Core Finding 3: In this matrix multiplication, numerical errors mainly occur at positions where the attention probability \(P̄[T, t]\) is exactly 1. This usually happens when one of the scores before softmax is the maximum value in that row. When \(P̄[T, t] = 1\), the computation of \(P̄V\) simplifies to summing certain rows of the \(V\) matrix.

(a) The values in the $$V$$ matrix on the problematic dimension (such as 20) are mostly negative. (b, c) When $$P̄[T,t]=1$$, accumulating negative $$V$$ values causes the computation error of $$Ō$$ to jump significantly in the negative direction.
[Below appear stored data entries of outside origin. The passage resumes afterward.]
/-- The tile that context `c` of block `b` holds. -/
def State.tileAt (s : State) (b c : Nat) : KeptTile := (SMap.find (s.blk b).tiles c).getD KeptTile.none

/-- The instruction is counted toward the verified ones, the tap samples, and the tie group counts its member. -/
def State.armed (s : State) (l : Launch) (i : ArrOp) : State :=
  ((((((s.setBlk l.block { s.blk l.block with verifyCount := (s.blk l.block).verifyCount + 1 }).runTap l.block l.ctx i).tieMember l i).count
    (cntBlock l.block 45)).count (cntBlock l.block 15) i.m).retire l.block l.ctx (ceilDiv i.m i.rate))

theorem State.arrAct_eq (upset : ArrUpset) (s : State) (l : Launch) (w : Nat) : State.arrAct upset s l w =
    ((s.loadTile l (arrOp w)).armed l (arrOp w)).stream l (arrOp w) ((s.loadTile l (arrOp w)).tileAt l.block l.ctx)
      ((s.loadTile l (arrOp w)).verifies l.block) 0 upset
      (fun st g => st.setBlk l.block { st.blk l.block with replay := some ⟨l.ctx, l.entry, w, g, (arrOp w).m⟩ }) (fun st => st.advance l) := rfl

theorem State.loadTile_keeps (s : State) (l : Launch) (i : ArrOp) : (s.loadTile l i).arrView l.block = s.arrView l.block ∧
    ((s.loadTile l i).blk l.block).taps = (s.blk l.block).taps ∧ (s.loadTile l i).verifies l.block = s.verifies l.block := by
  unfold State.loadTile
  split
  · exact ⟨rfl, rfl, rfl⟩
  · refine ⟨by rw [State.arrView_count, State.arrView_setBlk]; rfl, by rw [State.blk_count, State.blk_setBlk_same], ?_⟩
    unfold State.verifies State.flag
    rw [fld_count_even _ _ _ _ (by show (blkBase l.block + 8) % 8 = 0; unfold blkBase; omega), State.blk_count, State.blk_setBlk_same]
    rfl

theorem State.tileAt_loadTile (s : State) (l : Launch) (i : ArrOp) : (s.loadTile l i).tileAt l.block l.ctx = if i.keep then s.tileAt l.block l.ctx
    else ⟨i.fmtS, i.statT, s.vatSlice l.block i.stat (16384 * (arrFmt i.fmtS).bytes)⟩ := by
  unfold State.loadTile State.tileAt
  split
  · rfl
  · rw [State.blk_count, State.blk_setBlk_same, SMap.find_insert_same]
    rfl

/-- What the tap leaves: programs, pan and drains, and, but for its panel, memory. -/
theorem State.runTap_keeps (s : State) (b c : Nat) (i : ArrOp) :
    ((s.runTap b c i).arrView b).2 = (s.arrView b).2 ∧ MemSame (s.tapPanel b c i) (s.runTap b c i) :=
  ⟨(congrArg Prod.snd (s.arrView_runTap b c i)).trans (s.arrView_tapPanel b c i), State.byte_congr (congrArg Prod.fst (s.arrView_runTap b c i))⟩

/-- What the tap and the tie group leave: the program's count, the pan, and, but for the tap's panel, memory. -/
theorem State.armed_keeps {s : State} {l : Launch} (h : Counting l s) (i : ArrOp) (hdrains : (s.blk l.block).drains = []) :
    Counting l (s.armed l i) ∧ (s.armed l i).pan = s.pan ∧ MemSame (s.tapPanel l.block l.ctx i) (s.armed l i) := by
  generalize hu : s.setBlk l.block { s.blk l.block with verifyCount := (s.blk l.block).verifyCount + 1 } = u
  have hview : u.arrView l.block = s.arrView l.block := by
    rw [← hu, State.arrView_setBlk]
    rfl
  have htaps : (u.blk l.block).taps = (s.blk l.block).taps := by rw [← hu, State.blk_setBlk_same]
  obtain ⟨hrest, hpanel⟩ := u.runTap_keeps l.block l.ctx i
  rw [hview] at hrest
  unfold State.arrView at hrest
  simp only [Prod.mk.injEq] at hrest
  obtain ⟨hpan, hlaunches, hwaiting⟩ := hrest
  have hmem : MemSame s u := State.byte_congr (congrArg Prod.fst hview)
  obtain ⟨hcount, hstores⟩ := (h.congr hlaunches).tieMember i (hwaiting.trans hdrains)
  obtain ⟨htied, htiedPan⟩ := Prod.mk.inj hstores
  have hend : (s.armed l i).arrView l.block = ((u.runTap l.block l.ctx i).tieMember l i).arrView l.block := by
    unfold State.armed
    rw [hu, State.arrView_retire, State.arrView_count, State.arrView_count]
  unfold State.arrView at hend
  simp only [Prod.mk.injEq] at hend
  obtain ⟨hendMem, hendPan, hendLaunches, -⟩ := hend
  refine ⟨hcount.congr hendLaunches, hendPan.trans (htiedPan.trans hpan), fun a => ?_⟩
  rw [State.byte_congr (hendMem.trans htied), hpanel, State.tapPanel_congr hmem htaps]

end Sys2Proof.Machine
end

section
/-! SUPPORT. Family 03_tensor_array.md: the streamed rows of an ARR_STREAM, and what they leave in the pan (O13). -/

namespace Sys2Proof.Machine

/-! ### Loops -/

/-- A fact about the first `k` turns of a loop, carried from turn to turn. -/
theorem forUpTo_induct {α : Type} (P : Nat → α → Prop) (n : Nat) (f : Nat → α → α) (x : α) (h0 : P 0 x)
    (hstep : ∀ i < n, ∀ y, P i y → P (i + 1) (f i y)) : P n (forUpTo n f x) := by
  induction n with
  | zero => exact h0
  | succ n ih =>
    unfold forUpTo at ih ⊢
    rw [List.range_succ, List.foldl_append]
    exact hstep n (Nat.lt_succ_self n) _ (ih fun i hi => hstep i (Nat.lt_succ_of_lt hi))

/-! ### One output in the pan (R100, R131) -/

/-- The pan row of streamed row `m`. -/
def ArrOp.row (i : ArrOp) (m : Nat) : Nat := i.panRow + (if i.acc then m / 2 else m)

/-- What the pan holds for column `n` of streamed row `m`: a word, or the row's half of one. -/
def State.outBits (s : State) (b : Nat) (i : ArrOp) (m n : Nat) : Nat :=
  if i.acc then halfOf (s.panWord b (i.row m) n).bits (m % 2) else (s.panWord b (i.row m) n).bits

/-- What a word or half that held `old` holds once `o` is written or added. -/
def ArrOp.summed (i : ArrOp) (old : Nat) (o : Acc) : Nat :=
  if i.acc then accumBits (accFmt i.acc) i.clear old o % 2 ^ 16 else accumBits (accFmt i.acc) i.clear old o

theorem State.outBits_congr {s t : State} (h : t.pan = s.pan) : t.outBits = s.outBits := by
  unfold State.outBits
  rw [State.panWord_congr h]

theorem State.panWord_setPanWord (s : State) (b row : Nat) {col col' : Nat} (hcol : col < 128) (hcol' : col' < 128) (w : PanWord) (row' : Nat) :
    (s.setPanWord b row col w).panWord b row' col' = if row' = row ∧ col' = col then w else s.panWord b row' col' := by
  have hkey : panKey b row' col' = panKey b row col ↔ row' = row ∧ col' = col := by
    unfold panKey
    omega
  unfold State.panWord State.setPanWord
  rw [SMap.get_set]
  exact if_congr hkey rfl rfl

@[simp] theorem State.panWord_setPanRow (s : State) (b row : Nat) (r : PanRow) : (s.setPanRow b row r).panWord = s.panWord := (rfl)

/-- The word that `panAccum` leaves. -/
theorem State.panWord_panAccum (s : State) (b row : Nat) {col col' : Nat} (hcol : col < 128) (hcol' : col' < 128) (acc clear : Bool) (h : Nat)
    (o : Acc) (row' : Nat) : ((s.panAccum b row col acc clear h o).panWord b row' col').bits = if row' = row ∧ col' = col then
      (if acc then putHalf (s.panWord b row col).bits h (accumBits (accFmt acc) clear (halfOf (s.panWord b row col).bits h) o)
        else accumBits (accFmt acc) clear (s.panWord b row col).bits o) else (s.panWord b row' col').bits := by
  unfold State.panAccum
  dsimp only
  rw [State.panWord_setPanRow, State.panWord_setPanWord s b row hcol hcol']
  split
  · cases acc <;> rfl
  · rfl

theorem halfOf_putHalf_same (bits h v : Nat) : halfOf (putHalf bits h v) h = v % 2 ^ 16 := bitsOf_putBits_same bits (16 * h) 16 v
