/-- One store die. -/
structure Store where
  /-- In service or failed: MS_STAT.SA_OK, SB_OK. [R396] reset sound -/
  st : StoreState
  /-- The store can be read at START. [R398] reset 1 -/
  readable : Bool
  /-- Table slots 0 and 1. [R384] reset as each field says -/
  slot : Two TableSlot
  /-- Slot 1 is the active slot, slot 0 the staging slot. [R90] reset DESIGN CHOICE 0 (log 10) -/
  active1 : Bool
  /-- Journal ring, oldest record first. [R384] reset DESIGN CHOICE no record (log 8) -/
  journal : List JRec
  /-- Records written to the journal since manufacture, from which the passes are counted. [R334] reset DESIGN CHOICE 0 (log 8) -/
  jwritten : Nat
  /-- Event log, oldest entry first. [R384] reset DESIGN CHOICE no entry (log 11) -/
  log : List LogEntry
  /-- Tally history: HSEQ and the 128 bytes, oldest first. [R384] reset DESIGN CHOICE no record (log 11) -/
  history : List (Nat × List Byte)
  /-- Calibration area: the corrections of the 68 converter pairs as last written. [R384] reset DESIGN CHOICE none (log 6) -/
  cal : List Corr
  /-- The two halves of the identity area. [R388] reset as each field says -/
  ident : Two Identity
  /-- User area, 512 KiB of bytes. [R384] reset DESIGN CHOICE nothing listed, every byte 0 (log 10) -/
  user : Mem 8
  /-- Wear counts kept in SRAM: sector and writes. [R389] reset DESIGN CHOICE none (log 11) -/
  wear : List (Nat × Nat)
deriving DecidableEq, Repr

structure Ms where
  /-- SA and SB. [R384] reset as each field says -/
  store : Two Store
  /-- MS_SRAM_CORR, MS_SCRUB_PASS, MS_STORE_CORR, MS_LOG_DROP, 32 bits each. [R401] reset 0 -/
  sramCorr : Word
  scrubPass : Word
  storeCorr : Word
  logDrop : Word
  /-- Next word of each die's scrubber, below 540,672. [R383] reset 0 -/
  scrubPos : Two Nat
  /-- A double error has been found in the die's landing SRAM in the present pass. [R303] reset 0 -/
  scrubBad : Two Bool
  /-- Tick on which the scrubber of each die last read. [R383] reset none -/
  scrubAt : Two (Option Tick)
  /-- Tick of the last wear checkpoint. [R399] reset none -/
  wearAt : Option Tick
  /-- MS_STAT.SCRUB24: the read scrub runs until this tick. [R387] reset not running -/
  readScrub : Option Tick
  /-- MS_LOG_HEAD, 32 bits. [R401] reset DESIGN CHOICE 0: the value is marked From store (log 11) -/
  logHead : Word
  /-- Log entries buffered, oldest first, at most 256. [R390] reset the entries of this reset, none -/
  logBuf : List LogEntry
  /-- Entries dropped and not yet reported. [R390] reset 0 -/
  logLost : Nat
  /-- FR_CNT_CORR of each block at the last hourly summary. [R392] reset 0 -/
  corrAt : Vector Word 14
  /-- PUB, 64 bits. [R394] reset 0 -/
  pub : BitVec 64
  /-- A wrap of PG02 awaits the next sample edge. [R394] reset 0 -/
  tallyDue : Bool
  /-- The page assembled and not yet published, bytes 0x008 to 0xFFB. [R394] reset none -/
  tallyNew : Option (List Byte)
  /-- The page last published, 4,096 bytes. [R394] reset DESIGN CHOICE none, read as zeros (log 12) -/
  tally : List Byte
  /-- MS_WEAR_SEL.SECTOR, 11 bits, and STORE. [R401] reset 0 -/
  wearSel : BitVec 11
  wearStore : Side
deriving DecidableEq, Repr

def TableSlot.reset : TableSlot := { bytes := [], gen := 0, st := .empty, stagedEnd := 0 }

def Identity.reset : Identity :=
  { gen := 0, crcOk := true, lc := .blank, serial := 0, quiet := Vector.replicate 14 none, jpass := 0, wear := [] }

def Store.reset : Store :=
  { st := .sound, readable := true, slot := ⟨TableSlot.reset, TableSlot.reset⟩, active1 := false, journal := [], jwritten := 0,
    log := [], history := [], cal := [], ident := ⟨Identity.reset, Identity.reset⟩, user := [], wear := [] }

def Ms.reset : Ms :=
  { store := ⟨Store.reset, Store.reset⟩, sramCorr := 0, scrubPass := 0, storeCorr := 0, logDrop := 0, scrubPos := ⟨0, 0⟩,
    scrubBad := ⟨false, false⟩, scrubAt := ⟨none, none⟩, wearAt := none, readScrub := none, logHead := 0, logBuf := [], logLost := 0, corrAt := Vector.replicate 14 0, pub := 0,
    tallyDue := false, tallyNew := none, tally := [], wearSel := 0, wearStore := .a }
/-! ## The whole module -/

structure State where
  /-- Commands waiting, first in, first out. [the model's own] reset empty -/
  pending : List Instr
  /-- Device state, MOD_STAT.STATE, 4 bits. [R25] reset 0x1, START -/
  dev : DevState
  /-- Tick of the last change of the device state. [R28] reset none -/
  devAt : Option Tick
  /-- Resource status lines that are bad: resource, cause code in its cause block, tick since which. [R260] reset none -/
  bad : List (Resource × Nat × Tick)
  /-- Fault records of the fourteen blocks, in ascending block ID. [R252] reset as each field says -/
  fr : Vector FaultRecord 14
  /-- Signature comparator. [R267] -/
  sc : Sc
  /-- Power, clocks and reset. [R428] -/
  pcr : Pcr
  /-- Time base and timers. [R288] -/
  tb : Tb
  /-- Self-test, life cycle and debug. [R458] -/
  st : St
  /-- The fabric. [R60] -/
  ev : Ev
  /-- Input bank. [R146] -/
  ib : Ib
  /-- Pulse sources. [R166] -/
  ps : Ps
  /-- Axis feedback. [R200] -/
  af : Af
  /-- Output stage. [R227] -/
  os : Os
  /-- Host ports. [R291] -/
  hp : Hp
  /-- Work rings, landing and journal. [R338] -/
  wq : Wq
  /-- Peer links. [R366] -/
  pl : Pl
  /-- Check-value units. [R381] -/
  cv : Cv
  /-- Memory and store. [R401] -/
  ms : Ms
  /-- Counter of the free values taken so far: the model's own field. [the model's own] reset DESIGN CHOICE 0 (log 2) -/
  free : Nat
deriving DecidableEq, Repr

/-- The module right after a power-on reset has been released and the PLLs begin to lock: START (R421), every field at
the value its own reset gives, the queue empty. -/
def State.reset : State :=
  { pending := [], dev := .start, devAt := none, bad := [], fr := Vector.replicate 14 FaultRecord.reset, sc := Sc.reset,
    pcr := Pcr.reset, tb := Tb.reset, st := St.reset, ev := Ev.reset, ib := Ib.reset, ps := Ps.reset, af := Af.reset,
    os := Os.reset, hp := Hp.reset, wq := Wq.reset, pl := Pl.reset, cv := Cv.reset, ms := Ms.reset, free := 0 }

end Sys2Proof.Machine
end

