/-- An uncleared instance of a cause of a block in an item of one scope: where one cause has several scopes. -/
def State.unclearedIn (s : State) (b : Block) (cause scope item : Nat) : Bool :=
  (s.frOf b).insts.any (fun i => i.cause == cause && i.scope == scope && i.item == item)

/-- An uncleared instance of a cause of a block in any item. -/
def State.unclearedAny (s : State) (b : Block) (cause : Nat) : Bool := (s.frOf b).insts.any (fun i => i.cause == cause)

/-- An uncleared fatal fault of any block. -/
def State.fatalUncleared (s : State) : Bool := s.fr.toList.any (fun r => r.insts.any (fun i => i.cls == .fatal))

/-- An uncleared contained or fatal fault of any block. -/
def State.anyUncleared (s : State) : Bool := s.fr.toList.any (fun r => !r.insts.isEmpty)

/-- FAULT_N is held low (R26, R266). -/
def State.faultLow (s : State) : Bool :=
  s.anyUncleared || (s.dev == .reset || s.dev == .start || s.dev == .hold || s.dev == .recovery)

/-- The RUN pin is high: RUN, and both cores bow (R26). -/
def State.runPin (s : State) : Bool := s.dev == .run && !s.os.inhib.a && !s.os.inhib.b

/-- The tick a condition began on, while it lasts. -/
def since (now : Tick) (o : Option Tick) : Option Tick := match o with | some t => some t | none => some now

/-- A line goes to the stop state, or stays there. -/
def stopLine (now : Tick) (r : Receiver) : Receiver := { r with stopSince := since now r.stopSince }

/-- Every line of a die goes to the stop state and its drivers are inhibited (R206, R415). -/
def inhibitSide (d : Side) (s : State) : State :=
  s.modOs (fun o => { o with
    out := o.out.map (fun x => { x with recv := x.recv.upd d (fun r =>
      { stopLine s.now r with offSince := since s.now r.offSince }) }),
    inhib := o.inhib.set d true, freeFrom := o.freeFrom.set d none })

/-- The drivers of both dies inhibited. -/
def inhibitBoth (s : State) : State := inhibitSide .b (inhibitSide .a s)

/-- The outputs a contained fault opens are not bowed again before their command has been false and then true (R226). -/
def markRearm (scope item : Nat) (s : State) : State :=
  s.modOs (fun o => { o with out := vmapIdx o.out (fun k x =>
    if scopeCovers scope item k.val then { x with rearm := 1, energisedAt := none, due := none, deferred := none, forced := false }
    else x) })

/-! ## The cores stop and the cells idle (R58, R59, R273) -/

/-- Both sequencers go to STOPPED: the rank in progress is abandoned and operand memory is no longer defined (R59). -/
def stopCores (s : State) : State :=
  let k := s.free
  let s := { s with free := s.free + 1 }
  s.modEv (fun e => { e with
    core := e.core.map (fun c => { c with seq := .stopped, issued := false, timed := none, undef := some k }),
    waitSince := none, launchHeld := false, tokens := 0, closeTokens := 0 })

/-- Every cell set to IDLE, with nothing posted (R273). -/
def idleCells (s : State) : State :=
  s.modTb (fun t => { t with master := Vector.replicate 256 .idle, shadow := Vector.replicate 256 .idle,
                             posts := ⟨none, none⟩, postedA := [], flagDiff := [] })

/-! ## The path of an input (R125, R126, R129, R152, R514) -/

/-- The input is processed on the present edge: from the one after the sample edge on which it starts (R514). -/
def Input.runs (now : Tick) (x : Input) : Bool := x.on && x.onAt != some now

/-- The OSSD bridge holds the value on the present edge (R129): 40,000 edges from the first low one. -/
def Input.bridging (x : Input) (now : Tick) : Bool :=
  match x.bridge with
  | some t => !x.live && decide (elapsed now t < 39999)
  | none => false

/-- What step 2 of R125 presents on the present edge. -/
def Input.step2 (x : Input) (now : Tick) : Bool :=
  match x.held with
  | some v => v
  | none => x.live || x.bridging now

/-- The filtered value changes on edge `t`. -/
def Input.flip (t : Tick) (x : Input) : Input :=
  { x with filt := !x.filt, filtAt := t, changes := x.changes + 1, diffSince := none }

/-- The filter on the present edge with a filter time of `f` ticks (R126); a run that ended on an earlier edge is applied
first. -/
def Input.settle (f : Nat) (now : Tick) (x : Input) : Input :=
  if !x.runs now then x
  else
    let x := match x.diffSince with
      | some t => if max 1 f ≤ elapsed now t then x.flip (t + BitVec.ofNat 64 (f - 1)) else x
      | none => x
    let c := x.step2 now
    let x := if c = x.c2 then x else { x with c2 := c, c2At := now }
    if c = x.filt then { x with diffSince := none }
    else
      let t := match x.diffSince with | some t => t | none => now
      if f ≤ elapsed now t + 1 then x.flip now else { x with diffSince := some t }

/-- Filter time of an input in ticks. -/
def State.filterTicks (s : State) (i : Fin 128) : Nat := 100 * (s.inputCfg i).filter

/-- The filter of one input brought to the present edge. -/
def settleInput (i : Fin 128) (s : State) : State := s.modInput i (Input.settle (s.filterTicks i) s.now)

/-- Tick `t` still lies ahead. -/
def ahead (now t : Tick) : Bool := decide (2 ^ 63 ≤ elapsed now t)

/-- Ticks of t_band counted before the present one: none within a suspension (R135). -/
def Input.bandRun (now : Tick) (x : Input) : Nat :=
  x.bandAcc + match x.bandFrom with
    | none => 0
    | some f => match x.bandHold with
      | some e => if ahead now e then 0 else min (elapsed now f) (elapsed now e)
      | none => elapsed now f

/-- The band monitor of an input is suspended up to tick `e` (R135). -/
def Input.suspendBand (now e : Tick) (x : Input) : Input :=
  { x with bandAcc := x.bandRun now, bandFrom := x.bandFrom.map (fun _ => now), bandHold := some e }

/-- The window in progress of its source is over for an input: what step 2 held ends, and the recovery of the wire is left to
the 50 µs of R135. -/
def Input.unmask (now : Tick) (x : Input) : Input :=
  if x.held.isSome then { x.suspendBand now (now + 5000) with held := none, dipSeen := false } else x

/-- Every pulse source off (R26), and with the windows their masking ends (R152). -/
def sourcesOff (s : State) : State :=
  let s := s.modPs (fun p => { p with
    src := p.src.map (fun x => { x with on := false, win := none, inOff := false, offSince := none }),
    frameAt := none, switchedAt := none })
  let now := s.now
  s.modIb (fun b => { b with inp := vmapIdx b.inp (fun i x =>
    if x.held.isSome then (x.unmask now).settle (s.filterTicks i) now else x) })

/-- What a START begins afresh at the terminals: no input runs and none has been tested (R146, R514), no dip has been
completed (R167), no dark test has passed (R211). -/
def startTerminals (s : State) : State :=
  let s := s.modIb (fun b => { b with inp := b.inp.map (fun x => { x with on := false, onAt := none, testedAt := none }) })
  let s := s.modOs (fun o => { o with out := o.out.map (fun x => { x with darkDone := 0 }) })
  s.modPs (fun p => { p with src := Vector.replicate 32 Source.reset })

/-- The input under a running threshold test: its check comparator is disconnected (R137, R432). -/
def State.thrUnder (s : State) : Option (Fin 128) :=
  match s.st.slice with
  | some (p, _, _) => if h : p % 8 = 0 ∧ p / 8 < 128 then some ⟨p / 8, h.2⟩ else none
  | none => none

/-- A running threshold test ends early: its check comparator is connected again. -/
def thrRejoin (s : State) : State :=
  match s.thrUnder with
  | some i => s.modInput i (fun x => { x with joinAt := s.now, disDone := false })
  | none => s

/-- PG00 to PG02 stopped at 0 (R274). -/
def stopModulePgs (s : State) : State :=
  s.modTb (fun t => { t with pg := vmapIdx t.pg (fun g x => if g.val < 3 then { x with en := false, stopped := 0 } else x) })

/-! ## What falls due on the present tick (R271, R275, R279)

The time base acts on these without a command of the host; a read of the tick already shows them. -/

/-- A cell on the present tick: a count that has reached 0 is EXPIRED. -/
def Cell.seen (now : Tick) : Cell → Cell
  | .running d n => if d.toNat ≤ now.toNat then .expired else .running d n
  | c => c

/-- The tick of a running generator's next wrap. -/
def Pg.wrapAt (x : Pg) : Tick := x.base + 1 + x.reload.zeroExtend 64

/-- A wrap has fallen due: the count has reached RELOAD and returns to 0. -/
def Pg.due (now : Tick) (x : Pg) : Bool := x.en && decide (x.reload.toNat + 1 ≤ elapsed now x.base)

/-- A generator after a wrap on tick `w`: count 0; a value written before that tick becomes the reload (R275). -/
def Pg.wrapped (w : Tick) (x : Pg) : Pg :=
  match x.pendAt with
  | some t => if t = w then { x with base := w } else { x with base := w, reload := x.pend, pendAt := none }
  | none => { x with base := w }

/-- A generator on the present tick. -/
def Pg.seen (now : Tick) (x : Pg) : Pg := if x.due now then x.wrapped x.wrapAt else x

/-- The value of a compare channel in effect before the present tick. -/
def Cmp.old (now : Tick) (x : Cmp) : Tick := if x.loadedAt = now then x.before else x.value

/-- The match of a value that was found already reached on an earlier tick (R279). -/
def Cmp.lateDue (now : Tick) (x : Cmp) : Bool := match x.lateAt with | some t => t != now | none => false

/-- The channel matches on the present tick: armed, with a value, as loaded before this tick, that is reached. -/
def Cmp.due (now : Tick) (x : Cmp) : Bool := x.en && (x.lateDue now || decide ((x.old now).toNat ≤ now.toNat))

/-- A channel after its match. -/
def Cmp.matched (now : Tick) (x : Cmp) : Cmp := { x with en := false, late := x.late || x.lateDue now, lateAt := none }

/-- A channel on the present tick. -/
def Cmp.seen (now : Tick) (x : Cmp) : Cmp := if x.due now then x.matched now else x

/-- An internal event that a capture channel can select comes on tick `t`, the present or the next (R280). -/
def tbEvent (src : Nat) (t : Tick) (s : State) : State :=
  s.modTb (fun b => { b with events := (src, t) :: b.events.filter (fun e => e.2 == b.now || e.2 == b.now + 1) })

/-! ## The link image (R355, R356, R358) -/

/-- The detach window is open on the present tick: its closing tick is outside (R357). -/
def PlPort.winOpen (now : Tick) (p : PlPort) : Bool :=
  match p.win with | some (t, n) => decide (elapsed now t < n) | none => false

/-- The remaining detach window in ms. -/
def PlPort.winRem (now : Tick) (p : PlPort) : Nat :=
  match p.win with | some (t, n) => (n - elapsed now t) / 100000 | none => 0

/-- AGE in µs, saturating. -/
def PlPort.age (now : Tick) (p : PlPort) : Word :=
  match p.rxAt with
  | some t => BitVec.ofNat 32 (min (elapsed now t / 100) 0xFFFFFFFF)
  | none => 0xFFFFFFFF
Core Finding 4: On the problematic feature dimensions, the values in the \(V\) matrix are overwhelmingly negative. Therefore, when accumulating these predominantly negative BF16 values, the BF16 rounding mechanism produces a biased rounding error, making the accumulated sum systematically more negative than the true value. This explains why \(O_lp\) tends to be more negative.

Solution

Based on the above analysis, the paper proposes a very simple fix: in the Flash Attention implementation, make a small modification to mitigate the biased rounding error in the computation of \(Ō = P̄V\). Although the paper does not spell out the exact code changes, it suggests that this may be achieved by changing the accumulation order or by using higher precision in key accumulation steps. This simple change successfully stabilizes the training process that would otherwise fail.

Experimental Conclusions

The paper’s experimental conclusions are mainly reflected in its analysis and validation process:

• Advantage Validation: The minimalist modification proposed in this article successfully resolves the BF16 Flash Attention training failure issue that has long troubled the community. This success itself is strong evidence for the correctness of its causal analysis. The experiments show that the training failure is not a random event, but a deterministic process jointly determined by the underlying numerical computation mechanism and the data/model state.
• Effect: This method precisely addresses the specific training instability issue it targets. By solving the root cause (biased rounding error), it provides a more principled solution than temporary fixes such as QK clipping.
• Final Conclusion: The training failure of Transformer under low precision (BF16) and Flash Attention stems from a clear causal chain:
  1. The values in specific dimensions of the \(V\) matrix exhibit a biased distribution (for example, mostly negative).
  2. When computing \(Ō = P̄V\), BF16 accumulation operations produce biased rounding error on these biased values, causing \(Ō_lp\) to systematically deviate from \(Ō_hp\).
  3. This bias propagates to \(O_lp\), making the sign of the computation error \(O_lp - O_hp\) consistently correlated with the upstream gradient \(dO\), thereby causing the error term \((δ_lp - δ_hp)\) to remain consistently positive.
  4. At the same time, the model’s weights and inputs evolve into similar low-rank structures \(R\) across different training steps.
  5. Ultimately, the positive coefficients combined with the similar low-rank error structure cause the gradient error to continuously accumulate over multiple training steps, contaminating the weights, causing their spectral norm to explode, and ultimately destroying the entire training process.

The analysis in this article not only explains the problem, but the proposed fix also provides important practical guidance for achieving more robust and efficient low-precision large model training.